● **TASK ITEM**:
Would you output the entries below only from the line containing "(s.hostWrite (.argRst b)).portValue" through the line containing "(s.hostWrite (.pout o b)).portValue (.pout o)", exactly as they stand and with both ends included?

● **THE DATA**:
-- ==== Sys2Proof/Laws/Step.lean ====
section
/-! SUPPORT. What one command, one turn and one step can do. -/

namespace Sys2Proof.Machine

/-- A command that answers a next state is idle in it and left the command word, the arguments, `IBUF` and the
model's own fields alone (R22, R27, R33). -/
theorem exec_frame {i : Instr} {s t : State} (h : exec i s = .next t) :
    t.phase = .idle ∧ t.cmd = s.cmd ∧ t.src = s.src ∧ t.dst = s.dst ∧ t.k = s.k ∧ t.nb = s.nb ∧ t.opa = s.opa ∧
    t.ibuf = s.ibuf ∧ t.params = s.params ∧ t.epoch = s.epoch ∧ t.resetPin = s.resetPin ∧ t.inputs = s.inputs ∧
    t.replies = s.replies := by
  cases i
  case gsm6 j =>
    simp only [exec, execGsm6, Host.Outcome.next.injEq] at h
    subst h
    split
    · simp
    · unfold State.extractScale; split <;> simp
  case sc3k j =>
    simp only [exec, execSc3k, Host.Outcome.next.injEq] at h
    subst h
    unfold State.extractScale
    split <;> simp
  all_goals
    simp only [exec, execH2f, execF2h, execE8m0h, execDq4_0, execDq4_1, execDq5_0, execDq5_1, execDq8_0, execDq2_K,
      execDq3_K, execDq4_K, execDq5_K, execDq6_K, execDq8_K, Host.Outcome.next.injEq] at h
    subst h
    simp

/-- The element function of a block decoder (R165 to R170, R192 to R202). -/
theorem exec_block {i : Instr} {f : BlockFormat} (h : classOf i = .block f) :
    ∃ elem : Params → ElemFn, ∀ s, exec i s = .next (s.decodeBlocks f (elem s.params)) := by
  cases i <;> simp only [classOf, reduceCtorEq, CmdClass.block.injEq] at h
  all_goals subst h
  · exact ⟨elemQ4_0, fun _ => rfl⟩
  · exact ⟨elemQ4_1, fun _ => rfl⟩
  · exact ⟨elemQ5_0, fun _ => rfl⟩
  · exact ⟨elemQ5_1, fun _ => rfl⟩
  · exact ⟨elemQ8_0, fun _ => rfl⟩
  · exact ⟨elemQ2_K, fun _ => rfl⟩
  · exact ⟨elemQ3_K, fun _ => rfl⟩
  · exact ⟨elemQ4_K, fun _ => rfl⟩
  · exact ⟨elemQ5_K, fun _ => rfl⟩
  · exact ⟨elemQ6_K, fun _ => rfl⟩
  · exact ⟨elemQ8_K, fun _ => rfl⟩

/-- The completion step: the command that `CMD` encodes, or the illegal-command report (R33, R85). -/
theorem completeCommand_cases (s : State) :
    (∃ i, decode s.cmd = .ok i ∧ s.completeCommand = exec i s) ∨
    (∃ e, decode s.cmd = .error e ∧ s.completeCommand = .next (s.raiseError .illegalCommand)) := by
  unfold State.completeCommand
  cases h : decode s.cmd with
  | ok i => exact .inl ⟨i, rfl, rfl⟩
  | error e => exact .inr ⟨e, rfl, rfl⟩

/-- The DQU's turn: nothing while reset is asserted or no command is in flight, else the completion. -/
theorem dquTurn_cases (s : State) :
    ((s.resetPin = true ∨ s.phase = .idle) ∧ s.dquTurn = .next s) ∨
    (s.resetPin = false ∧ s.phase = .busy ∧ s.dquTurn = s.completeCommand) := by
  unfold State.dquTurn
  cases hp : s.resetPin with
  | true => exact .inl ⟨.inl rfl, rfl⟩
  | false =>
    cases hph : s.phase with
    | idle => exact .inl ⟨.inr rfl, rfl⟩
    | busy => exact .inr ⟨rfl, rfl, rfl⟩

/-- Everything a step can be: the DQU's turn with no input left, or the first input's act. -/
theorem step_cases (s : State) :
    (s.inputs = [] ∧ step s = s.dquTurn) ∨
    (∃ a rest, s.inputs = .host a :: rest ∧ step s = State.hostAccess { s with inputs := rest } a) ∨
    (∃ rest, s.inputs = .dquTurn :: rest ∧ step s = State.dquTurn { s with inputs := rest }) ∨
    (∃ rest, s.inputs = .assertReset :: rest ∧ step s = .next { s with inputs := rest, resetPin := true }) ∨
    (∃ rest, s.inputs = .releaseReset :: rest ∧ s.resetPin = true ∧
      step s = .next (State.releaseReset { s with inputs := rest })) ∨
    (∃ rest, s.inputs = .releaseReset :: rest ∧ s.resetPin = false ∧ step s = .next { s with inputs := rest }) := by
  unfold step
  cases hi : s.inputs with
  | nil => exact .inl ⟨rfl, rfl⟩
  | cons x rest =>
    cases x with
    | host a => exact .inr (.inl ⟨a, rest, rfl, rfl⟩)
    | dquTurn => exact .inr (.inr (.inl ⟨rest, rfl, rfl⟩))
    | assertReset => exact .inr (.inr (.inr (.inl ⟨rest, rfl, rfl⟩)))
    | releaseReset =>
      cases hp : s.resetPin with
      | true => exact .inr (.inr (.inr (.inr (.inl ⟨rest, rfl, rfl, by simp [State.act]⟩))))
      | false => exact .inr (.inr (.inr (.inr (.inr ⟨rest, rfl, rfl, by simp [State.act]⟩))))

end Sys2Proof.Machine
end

---

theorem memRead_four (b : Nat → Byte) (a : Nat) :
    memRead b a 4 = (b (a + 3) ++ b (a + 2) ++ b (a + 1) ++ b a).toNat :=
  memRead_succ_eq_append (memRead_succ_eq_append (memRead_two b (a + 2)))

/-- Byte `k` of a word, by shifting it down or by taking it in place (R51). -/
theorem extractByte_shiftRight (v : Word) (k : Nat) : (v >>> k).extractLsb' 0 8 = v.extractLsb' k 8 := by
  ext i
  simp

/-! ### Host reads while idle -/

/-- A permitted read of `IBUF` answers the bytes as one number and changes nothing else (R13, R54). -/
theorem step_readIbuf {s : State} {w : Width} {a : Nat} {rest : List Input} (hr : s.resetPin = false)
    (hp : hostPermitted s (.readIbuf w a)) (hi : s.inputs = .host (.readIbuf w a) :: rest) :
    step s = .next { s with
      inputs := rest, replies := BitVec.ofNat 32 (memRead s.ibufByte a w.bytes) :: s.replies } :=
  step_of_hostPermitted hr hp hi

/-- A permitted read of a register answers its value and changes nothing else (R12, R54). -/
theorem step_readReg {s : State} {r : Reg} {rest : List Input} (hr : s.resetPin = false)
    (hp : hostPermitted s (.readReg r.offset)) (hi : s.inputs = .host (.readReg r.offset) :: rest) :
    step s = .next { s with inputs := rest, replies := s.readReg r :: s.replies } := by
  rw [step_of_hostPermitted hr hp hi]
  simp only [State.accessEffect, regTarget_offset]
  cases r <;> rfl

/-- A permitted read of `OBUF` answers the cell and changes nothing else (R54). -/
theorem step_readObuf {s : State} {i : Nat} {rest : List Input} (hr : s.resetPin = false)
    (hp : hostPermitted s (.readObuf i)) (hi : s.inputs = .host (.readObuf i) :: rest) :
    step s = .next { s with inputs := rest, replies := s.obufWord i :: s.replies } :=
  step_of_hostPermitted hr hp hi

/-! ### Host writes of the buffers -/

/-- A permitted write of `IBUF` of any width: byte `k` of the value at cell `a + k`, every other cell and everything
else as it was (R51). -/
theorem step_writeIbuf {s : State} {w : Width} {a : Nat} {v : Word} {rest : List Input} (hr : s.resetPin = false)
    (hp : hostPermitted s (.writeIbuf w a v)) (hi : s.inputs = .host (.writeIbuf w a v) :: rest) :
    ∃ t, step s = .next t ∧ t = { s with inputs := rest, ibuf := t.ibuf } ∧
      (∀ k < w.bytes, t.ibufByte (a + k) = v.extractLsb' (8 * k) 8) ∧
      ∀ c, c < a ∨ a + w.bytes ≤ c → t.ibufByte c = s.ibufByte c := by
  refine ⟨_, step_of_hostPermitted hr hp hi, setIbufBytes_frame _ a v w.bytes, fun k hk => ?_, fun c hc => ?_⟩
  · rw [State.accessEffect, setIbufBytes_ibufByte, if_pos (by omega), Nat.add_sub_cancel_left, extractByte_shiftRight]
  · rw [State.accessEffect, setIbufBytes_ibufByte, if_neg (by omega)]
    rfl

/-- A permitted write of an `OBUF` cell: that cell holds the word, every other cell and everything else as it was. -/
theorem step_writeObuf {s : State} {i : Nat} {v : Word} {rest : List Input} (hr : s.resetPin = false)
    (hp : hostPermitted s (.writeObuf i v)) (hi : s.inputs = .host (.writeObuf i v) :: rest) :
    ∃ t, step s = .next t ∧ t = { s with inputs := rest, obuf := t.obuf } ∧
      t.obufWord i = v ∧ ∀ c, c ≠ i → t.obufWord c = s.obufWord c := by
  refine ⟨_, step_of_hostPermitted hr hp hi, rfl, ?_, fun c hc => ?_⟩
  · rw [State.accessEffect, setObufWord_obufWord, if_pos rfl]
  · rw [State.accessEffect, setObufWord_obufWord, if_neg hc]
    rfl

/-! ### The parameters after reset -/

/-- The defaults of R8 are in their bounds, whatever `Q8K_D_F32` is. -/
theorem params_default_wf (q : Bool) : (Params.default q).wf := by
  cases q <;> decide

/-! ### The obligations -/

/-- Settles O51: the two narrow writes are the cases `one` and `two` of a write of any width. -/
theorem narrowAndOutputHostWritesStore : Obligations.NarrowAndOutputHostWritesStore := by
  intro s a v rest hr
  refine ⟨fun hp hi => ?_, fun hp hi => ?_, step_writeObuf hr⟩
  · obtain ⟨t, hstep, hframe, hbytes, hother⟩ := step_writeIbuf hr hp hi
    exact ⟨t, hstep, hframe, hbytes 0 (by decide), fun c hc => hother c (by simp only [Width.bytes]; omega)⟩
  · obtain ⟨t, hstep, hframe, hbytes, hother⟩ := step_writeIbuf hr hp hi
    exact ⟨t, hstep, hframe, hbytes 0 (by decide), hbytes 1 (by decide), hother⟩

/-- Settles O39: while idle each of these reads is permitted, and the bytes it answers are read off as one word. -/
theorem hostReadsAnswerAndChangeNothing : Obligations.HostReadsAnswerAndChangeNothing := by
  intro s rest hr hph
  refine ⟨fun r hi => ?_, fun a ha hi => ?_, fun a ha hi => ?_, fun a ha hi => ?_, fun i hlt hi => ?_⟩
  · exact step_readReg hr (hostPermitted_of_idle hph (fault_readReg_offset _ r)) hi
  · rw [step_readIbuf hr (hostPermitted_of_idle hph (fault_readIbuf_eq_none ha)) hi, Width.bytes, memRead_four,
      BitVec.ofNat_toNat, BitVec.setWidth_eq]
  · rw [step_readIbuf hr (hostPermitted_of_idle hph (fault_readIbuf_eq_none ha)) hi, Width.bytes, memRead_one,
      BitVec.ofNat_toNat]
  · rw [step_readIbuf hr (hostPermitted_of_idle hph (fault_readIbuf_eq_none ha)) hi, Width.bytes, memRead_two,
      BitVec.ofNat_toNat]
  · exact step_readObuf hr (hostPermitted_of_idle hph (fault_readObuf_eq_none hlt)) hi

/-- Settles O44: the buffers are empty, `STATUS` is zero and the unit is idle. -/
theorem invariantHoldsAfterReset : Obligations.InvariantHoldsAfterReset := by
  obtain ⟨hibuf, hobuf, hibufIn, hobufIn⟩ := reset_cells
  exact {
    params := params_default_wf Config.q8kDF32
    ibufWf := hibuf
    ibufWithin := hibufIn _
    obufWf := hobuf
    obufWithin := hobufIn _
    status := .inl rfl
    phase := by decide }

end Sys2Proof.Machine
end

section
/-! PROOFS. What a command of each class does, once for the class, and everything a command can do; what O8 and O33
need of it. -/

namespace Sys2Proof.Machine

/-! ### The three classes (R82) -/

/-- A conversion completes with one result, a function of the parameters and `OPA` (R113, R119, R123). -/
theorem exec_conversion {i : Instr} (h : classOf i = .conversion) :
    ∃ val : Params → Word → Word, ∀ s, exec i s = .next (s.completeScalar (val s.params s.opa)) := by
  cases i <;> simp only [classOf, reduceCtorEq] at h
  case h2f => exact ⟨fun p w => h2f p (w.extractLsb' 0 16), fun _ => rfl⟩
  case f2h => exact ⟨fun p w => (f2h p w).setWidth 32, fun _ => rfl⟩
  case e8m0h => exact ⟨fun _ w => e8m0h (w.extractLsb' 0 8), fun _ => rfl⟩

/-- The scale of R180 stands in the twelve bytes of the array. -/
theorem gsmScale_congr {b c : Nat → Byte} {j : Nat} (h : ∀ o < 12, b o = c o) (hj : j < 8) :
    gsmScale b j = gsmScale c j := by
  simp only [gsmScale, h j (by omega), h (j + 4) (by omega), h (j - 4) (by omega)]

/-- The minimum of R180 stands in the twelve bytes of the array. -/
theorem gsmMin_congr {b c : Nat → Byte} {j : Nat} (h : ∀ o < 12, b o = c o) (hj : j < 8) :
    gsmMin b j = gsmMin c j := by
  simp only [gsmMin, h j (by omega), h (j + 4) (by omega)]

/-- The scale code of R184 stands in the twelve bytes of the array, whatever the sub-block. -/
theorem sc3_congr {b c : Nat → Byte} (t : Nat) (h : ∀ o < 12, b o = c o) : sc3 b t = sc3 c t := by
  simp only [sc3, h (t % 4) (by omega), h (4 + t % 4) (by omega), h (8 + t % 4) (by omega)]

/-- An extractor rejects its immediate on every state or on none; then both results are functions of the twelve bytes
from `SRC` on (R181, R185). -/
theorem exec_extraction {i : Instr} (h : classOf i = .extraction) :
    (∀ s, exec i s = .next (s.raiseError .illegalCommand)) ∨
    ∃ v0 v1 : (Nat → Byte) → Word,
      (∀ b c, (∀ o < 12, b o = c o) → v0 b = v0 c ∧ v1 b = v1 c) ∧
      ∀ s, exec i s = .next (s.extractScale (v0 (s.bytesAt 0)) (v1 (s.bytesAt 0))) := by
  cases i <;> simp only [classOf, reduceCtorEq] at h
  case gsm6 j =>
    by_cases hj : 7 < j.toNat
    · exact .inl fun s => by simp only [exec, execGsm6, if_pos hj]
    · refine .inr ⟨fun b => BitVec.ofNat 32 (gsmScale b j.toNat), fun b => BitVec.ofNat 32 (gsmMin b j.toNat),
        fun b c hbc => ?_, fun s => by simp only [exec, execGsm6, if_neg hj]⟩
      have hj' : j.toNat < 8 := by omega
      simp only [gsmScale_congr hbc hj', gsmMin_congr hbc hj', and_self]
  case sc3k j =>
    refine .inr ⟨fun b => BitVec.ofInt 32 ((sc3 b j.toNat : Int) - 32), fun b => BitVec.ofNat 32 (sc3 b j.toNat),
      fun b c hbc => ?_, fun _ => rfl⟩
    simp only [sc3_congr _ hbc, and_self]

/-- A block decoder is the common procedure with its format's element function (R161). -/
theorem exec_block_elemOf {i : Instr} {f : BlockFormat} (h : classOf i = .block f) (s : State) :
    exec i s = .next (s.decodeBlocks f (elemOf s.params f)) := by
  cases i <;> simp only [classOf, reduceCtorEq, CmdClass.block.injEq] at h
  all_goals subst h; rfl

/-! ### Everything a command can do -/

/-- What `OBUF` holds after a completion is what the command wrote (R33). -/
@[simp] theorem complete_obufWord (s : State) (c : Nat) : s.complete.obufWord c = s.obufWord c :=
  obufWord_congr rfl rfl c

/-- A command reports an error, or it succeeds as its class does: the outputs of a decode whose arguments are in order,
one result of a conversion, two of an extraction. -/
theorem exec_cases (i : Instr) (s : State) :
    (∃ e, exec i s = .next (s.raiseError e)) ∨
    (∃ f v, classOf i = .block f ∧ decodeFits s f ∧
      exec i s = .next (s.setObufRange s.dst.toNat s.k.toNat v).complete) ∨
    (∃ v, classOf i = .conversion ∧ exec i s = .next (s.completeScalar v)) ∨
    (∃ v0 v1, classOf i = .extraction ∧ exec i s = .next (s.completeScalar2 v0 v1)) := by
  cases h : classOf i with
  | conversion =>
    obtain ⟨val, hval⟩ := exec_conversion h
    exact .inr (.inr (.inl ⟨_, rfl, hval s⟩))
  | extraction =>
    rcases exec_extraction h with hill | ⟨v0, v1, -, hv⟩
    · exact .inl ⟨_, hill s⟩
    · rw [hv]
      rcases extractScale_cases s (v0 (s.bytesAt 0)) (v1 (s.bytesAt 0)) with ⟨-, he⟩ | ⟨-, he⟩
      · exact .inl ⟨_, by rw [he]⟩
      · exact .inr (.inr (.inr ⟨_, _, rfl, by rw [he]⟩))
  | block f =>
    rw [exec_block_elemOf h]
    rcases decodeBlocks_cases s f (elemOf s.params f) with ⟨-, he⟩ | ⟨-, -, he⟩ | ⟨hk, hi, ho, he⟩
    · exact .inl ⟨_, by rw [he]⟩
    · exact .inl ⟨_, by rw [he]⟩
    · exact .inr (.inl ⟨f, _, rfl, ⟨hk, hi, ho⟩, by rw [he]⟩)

---

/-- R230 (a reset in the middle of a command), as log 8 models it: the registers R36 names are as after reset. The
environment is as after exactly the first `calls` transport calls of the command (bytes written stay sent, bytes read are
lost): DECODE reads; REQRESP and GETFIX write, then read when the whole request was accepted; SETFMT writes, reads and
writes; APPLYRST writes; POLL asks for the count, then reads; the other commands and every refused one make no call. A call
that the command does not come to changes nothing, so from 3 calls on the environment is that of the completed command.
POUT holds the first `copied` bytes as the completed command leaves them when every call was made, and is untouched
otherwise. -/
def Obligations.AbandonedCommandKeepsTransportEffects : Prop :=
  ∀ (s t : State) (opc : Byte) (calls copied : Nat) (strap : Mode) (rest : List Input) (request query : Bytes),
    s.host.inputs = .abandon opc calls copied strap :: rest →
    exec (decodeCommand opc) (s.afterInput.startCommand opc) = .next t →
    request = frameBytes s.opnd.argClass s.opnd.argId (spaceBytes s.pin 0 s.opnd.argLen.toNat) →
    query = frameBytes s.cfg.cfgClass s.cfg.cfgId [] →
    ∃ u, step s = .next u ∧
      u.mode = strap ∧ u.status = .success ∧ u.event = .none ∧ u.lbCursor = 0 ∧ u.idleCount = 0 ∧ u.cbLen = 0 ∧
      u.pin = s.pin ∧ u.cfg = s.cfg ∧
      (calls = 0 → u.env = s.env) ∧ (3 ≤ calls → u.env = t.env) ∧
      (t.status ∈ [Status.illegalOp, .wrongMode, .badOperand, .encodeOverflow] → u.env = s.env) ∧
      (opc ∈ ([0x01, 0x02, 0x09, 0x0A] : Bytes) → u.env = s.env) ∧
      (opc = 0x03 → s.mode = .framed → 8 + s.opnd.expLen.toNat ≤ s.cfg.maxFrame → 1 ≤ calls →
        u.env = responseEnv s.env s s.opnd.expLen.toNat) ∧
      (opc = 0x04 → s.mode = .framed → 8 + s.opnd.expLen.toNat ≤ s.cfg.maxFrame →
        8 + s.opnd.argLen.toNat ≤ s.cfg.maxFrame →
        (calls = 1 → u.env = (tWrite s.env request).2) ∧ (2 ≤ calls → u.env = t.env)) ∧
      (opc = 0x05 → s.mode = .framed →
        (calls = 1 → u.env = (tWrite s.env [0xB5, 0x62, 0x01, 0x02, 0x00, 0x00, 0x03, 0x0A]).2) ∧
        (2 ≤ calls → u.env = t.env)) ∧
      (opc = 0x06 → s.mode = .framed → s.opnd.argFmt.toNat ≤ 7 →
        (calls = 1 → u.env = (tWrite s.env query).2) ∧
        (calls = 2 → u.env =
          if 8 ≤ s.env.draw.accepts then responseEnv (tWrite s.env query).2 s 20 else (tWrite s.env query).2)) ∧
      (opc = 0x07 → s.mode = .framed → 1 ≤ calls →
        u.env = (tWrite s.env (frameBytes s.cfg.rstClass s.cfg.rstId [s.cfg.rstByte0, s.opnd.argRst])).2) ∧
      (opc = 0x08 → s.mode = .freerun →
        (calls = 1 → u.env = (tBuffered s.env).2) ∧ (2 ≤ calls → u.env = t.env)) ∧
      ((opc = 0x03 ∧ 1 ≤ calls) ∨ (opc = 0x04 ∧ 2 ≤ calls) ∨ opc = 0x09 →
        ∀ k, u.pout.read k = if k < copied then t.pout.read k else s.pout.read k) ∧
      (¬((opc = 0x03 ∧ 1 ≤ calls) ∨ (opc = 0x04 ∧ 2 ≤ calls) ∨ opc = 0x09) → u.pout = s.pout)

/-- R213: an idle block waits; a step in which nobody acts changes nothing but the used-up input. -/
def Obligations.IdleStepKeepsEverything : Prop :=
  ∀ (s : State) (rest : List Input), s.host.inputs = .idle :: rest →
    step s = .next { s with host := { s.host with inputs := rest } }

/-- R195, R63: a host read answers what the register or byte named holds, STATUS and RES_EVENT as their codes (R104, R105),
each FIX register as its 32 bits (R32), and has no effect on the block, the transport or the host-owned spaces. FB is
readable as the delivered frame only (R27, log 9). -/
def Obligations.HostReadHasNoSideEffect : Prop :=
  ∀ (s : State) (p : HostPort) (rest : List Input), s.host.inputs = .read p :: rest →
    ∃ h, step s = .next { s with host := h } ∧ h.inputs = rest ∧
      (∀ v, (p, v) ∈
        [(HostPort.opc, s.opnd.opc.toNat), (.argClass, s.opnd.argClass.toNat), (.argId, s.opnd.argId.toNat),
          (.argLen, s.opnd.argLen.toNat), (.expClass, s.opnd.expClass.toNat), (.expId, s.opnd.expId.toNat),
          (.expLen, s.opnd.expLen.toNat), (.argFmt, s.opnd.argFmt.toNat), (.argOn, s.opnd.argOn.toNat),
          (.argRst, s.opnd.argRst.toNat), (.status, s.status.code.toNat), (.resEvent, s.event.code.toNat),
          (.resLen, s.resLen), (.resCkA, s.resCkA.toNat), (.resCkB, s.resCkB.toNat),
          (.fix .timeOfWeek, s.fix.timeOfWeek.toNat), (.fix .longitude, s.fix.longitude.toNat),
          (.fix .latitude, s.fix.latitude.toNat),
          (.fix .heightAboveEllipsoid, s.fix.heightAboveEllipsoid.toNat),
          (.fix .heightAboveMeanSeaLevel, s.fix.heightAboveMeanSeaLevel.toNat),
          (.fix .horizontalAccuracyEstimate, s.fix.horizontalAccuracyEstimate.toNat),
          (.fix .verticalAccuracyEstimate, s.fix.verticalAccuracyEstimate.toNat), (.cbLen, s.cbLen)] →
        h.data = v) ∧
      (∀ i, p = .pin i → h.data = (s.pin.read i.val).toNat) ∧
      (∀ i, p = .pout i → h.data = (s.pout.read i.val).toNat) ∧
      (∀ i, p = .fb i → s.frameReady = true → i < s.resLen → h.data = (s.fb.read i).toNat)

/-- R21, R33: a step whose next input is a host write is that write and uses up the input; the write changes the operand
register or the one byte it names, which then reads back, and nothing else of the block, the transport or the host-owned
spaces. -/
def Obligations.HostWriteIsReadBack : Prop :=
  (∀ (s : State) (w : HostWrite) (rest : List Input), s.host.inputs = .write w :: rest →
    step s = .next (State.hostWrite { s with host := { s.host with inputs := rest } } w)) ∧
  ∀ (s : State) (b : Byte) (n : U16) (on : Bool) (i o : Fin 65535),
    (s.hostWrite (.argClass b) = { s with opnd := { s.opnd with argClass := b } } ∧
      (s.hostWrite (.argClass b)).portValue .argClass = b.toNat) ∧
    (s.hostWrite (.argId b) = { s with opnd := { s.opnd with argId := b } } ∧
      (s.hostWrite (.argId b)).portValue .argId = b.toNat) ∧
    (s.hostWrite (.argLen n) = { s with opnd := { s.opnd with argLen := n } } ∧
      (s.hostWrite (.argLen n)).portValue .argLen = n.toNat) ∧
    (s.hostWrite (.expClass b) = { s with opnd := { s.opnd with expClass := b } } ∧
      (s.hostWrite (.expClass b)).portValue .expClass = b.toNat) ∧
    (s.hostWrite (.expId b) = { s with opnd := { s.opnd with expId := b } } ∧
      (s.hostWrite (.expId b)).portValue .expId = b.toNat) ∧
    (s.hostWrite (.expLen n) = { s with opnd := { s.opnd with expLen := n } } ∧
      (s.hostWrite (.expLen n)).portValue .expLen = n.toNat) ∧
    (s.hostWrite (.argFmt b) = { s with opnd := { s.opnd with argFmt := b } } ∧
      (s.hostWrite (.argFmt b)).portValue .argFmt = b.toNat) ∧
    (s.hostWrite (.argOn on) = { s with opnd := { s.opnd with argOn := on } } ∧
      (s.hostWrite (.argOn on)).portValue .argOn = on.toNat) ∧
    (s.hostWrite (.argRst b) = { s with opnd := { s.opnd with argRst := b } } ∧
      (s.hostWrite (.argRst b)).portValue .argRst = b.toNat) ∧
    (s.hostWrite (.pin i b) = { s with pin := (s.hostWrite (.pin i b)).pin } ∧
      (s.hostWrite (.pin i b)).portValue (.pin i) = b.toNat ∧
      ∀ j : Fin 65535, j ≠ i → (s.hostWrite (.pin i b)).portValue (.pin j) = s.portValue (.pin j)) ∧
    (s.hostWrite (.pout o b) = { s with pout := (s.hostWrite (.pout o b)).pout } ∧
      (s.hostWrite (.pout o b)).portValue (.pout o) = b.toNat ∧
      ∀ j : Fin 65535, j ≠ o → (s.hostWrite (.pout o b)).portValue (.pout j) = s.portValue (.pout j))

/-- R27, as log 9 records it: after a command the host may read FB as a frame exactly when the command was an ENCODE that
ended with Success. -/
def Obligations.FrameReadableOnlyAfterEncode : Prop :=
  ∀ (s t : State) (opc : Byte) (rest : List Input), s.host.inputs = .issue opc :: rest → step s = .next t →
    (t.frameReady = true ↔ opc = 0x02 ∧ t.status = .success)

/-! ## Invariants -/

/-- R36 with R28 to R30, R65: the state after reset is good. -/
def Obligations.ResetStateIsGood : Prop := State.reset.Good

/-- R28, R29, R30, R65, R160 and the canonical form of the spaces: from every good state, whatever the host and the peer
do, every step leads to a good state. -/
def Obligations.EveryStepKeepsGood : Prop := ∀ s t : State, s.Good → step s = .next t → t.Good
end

● **SOLUTION TO THIS EXERCISE**:
      (s.hostWrite (.argRst b)).portValue .argRst = b.toNat) ∧
    (s.hostWrite (.pin i b) = { s with pin := (s.hostWrite (.pin i b)).pin } ∧
      (s.hostWrite (.pin i b)).portValue (.pin i) = b.toNat ∧
      ∀ j : Fin 65535, j ≠ i → (s.hostWrite (.pin i b)).portValue (.pin j) = s.portValue (.pin j)) ∧
    (s.hostWrite (.pout o b) = { s with pout := (s.hostWrite (.pout o b)).pout } ∧
      (s.hostWrite (.pout o b)).portValue (.pout o) = b.toNat ∧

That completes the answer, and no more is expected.